Bizim çıtamız orası. Bu mega yangınlar her yıl olacak anlamına
geliyor. Aynı deprem gibi düşünün. Büyük depremleri her yıl
yaşamıyoruz ama bekliyoruz. Bu yangınlarda bu mantığa sahip.
İnsanımız ormanla çok iç içe. Bundan sonra da maalesef böyle mega
yangınlar olacaktır. Kentlerin ve yerleşim yerlerinin yangın
yönetim planı da yok bunu bu yangınla gördük. İnşallah bunlarda
olacak. Bu yangının üstesinden geleceğiz, masanın etrafında
oturacağız ve ortak bir sonuca varacağız.”

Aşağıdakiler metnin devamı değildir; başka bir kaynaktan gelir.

/-! Cells -/

/-- R174, R175 (Tables 6-4, 6-5): ADD, SUB, MOV, LDI, ADDI and ADCI. Sums and differences are modulo 2^18, with the carry under CC; the carry out is the
carry or the borrow; MOV and LDI leave the carry. Every result has latency 1 and is poisoned by any poisoned source that it uses (R168).
Beyond the rules' own words it rests on the model's choices: assumptions 66, 67. -/
def Obligations.CellSums : Prop :=
  (∀ (cc : Bool) (d a b : Nat), Yields .add (.arith 0x00 cc d a b) fun s x gp =>
    let p := gp || (x.reg a).poison || (x.reg b).poison || (cc && x.carry.poison)
    x.issued s.time.tclk [(s.time.tclk, .reg d ⟨(x.reg a).val + (x.reg b).val + (BitVec.ofBool (x.carryIn cc)).setWidth 18, p⟩),
      (s.time.tclk, .carry ⟨decide (2 ^ 18 ≤ (x.reg a).val.toNat + (x.reg b).val.toNat + (x.carryIn cc).toNat), p⟩)])
  ∧ (∀ (cc : Bool) (d a b : Nat), Yields .subW (.arith 0x01 cc d a b) fun s x gp =>
    let p := gp || (x.reg a).poison || (x.reg b).poison || (cc && x.carry.poison)
    x.issued s.time.tclk [(s.time.tclk, .reg d ⟨(x.reg a).val - (x.reg b).val - (BitVec.ofBool (x.carryIn cc)).setWidth 18, p⟩),
      (s.time.tclk, .carry ⟨decide ((x.reg a).val.toNat < (x.reg b).val.toNat + (x.carryIn cc).toNat), p⟩)])
  ∧ (∀ (cc : Bool) (d a b : Nat), Yields .mov (.arith 0x02 cc d a b) fun s x gp =>
    x.issued s.time.tclk [(s.time.tclk, .reg d ⟨(x.reg a).val, gp || (x.reg a).poison⟩)])
  ∧ (∀ d i : Nat, Yields .ldi (.imm 0 d i) fun s x gp => x.issued s.time.tclk [(s.time.tclk, .reg d ⟨BitVec.ofNat 18 i, gp⟩)])
  ∧ (∀ d i : Nat, i < 2 ^ 18 → Yields .addi (.imm 1 d i) fun s x gp =>
    let p := gp || (x.reg d).poison
    x.issued s.time.tclk [(s.time.tclk, .reg d ⟨(x.reg d).val + BitVec.ofNat 18 i, p⟩),
      (s.time.tclk, .carry ⟨decide (2 ^ 18 ≤ (x.reg d).val.toNat + i), p⟩)])
  ∧ (∀ d i : Nat, i < 2 ^ 18 → Yields .adci (.imm 2 d i) fun s x gp =>
    let p := gp || (x.reg d).poison || x.carry.poison
    x.issued s.time.tclk [(s.time.tclk, .reg d ⟨(x.reg d).val + BitVec.ofNat 18 i + (BitVec.ofBool x.carry.val).setWidth 18, p⟩),
      (s.time.tclk, .carry ⟨decide (2 ^ 18 ≤ (x.reg d).val.toNat + i + x.carry.val.toNat), p⟩)])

Orman Genel Müdürlüğünün izni dışında kimsenin dikim yapamayacağını söyleyen Kavgacı sözlerini şu şekilde sürdürdü: “Ağaçlandırma faaliyeti OGM sorumluluğundadır. 30’lu yaşların üstündeki Kızılçam ormanları gençleşecek. Toprak çimlenme açısından zengin hale geldi. Tohumlar toprağa düşecek ve sonbaharla birlikte Kızılçam ormanlarının Kasım ayı gibi yağmurlarla çimlendiğini göreceğiz. Üst yükselti kuşaklarında da ilkbahar çimlenmelerini göreceğiz. Bilgi kirliliğini önlemek için Orman fakültelerinin birimlerinde çalışan hocalarımıza ulaşalım ve temiz bilgi sahibi olalım.”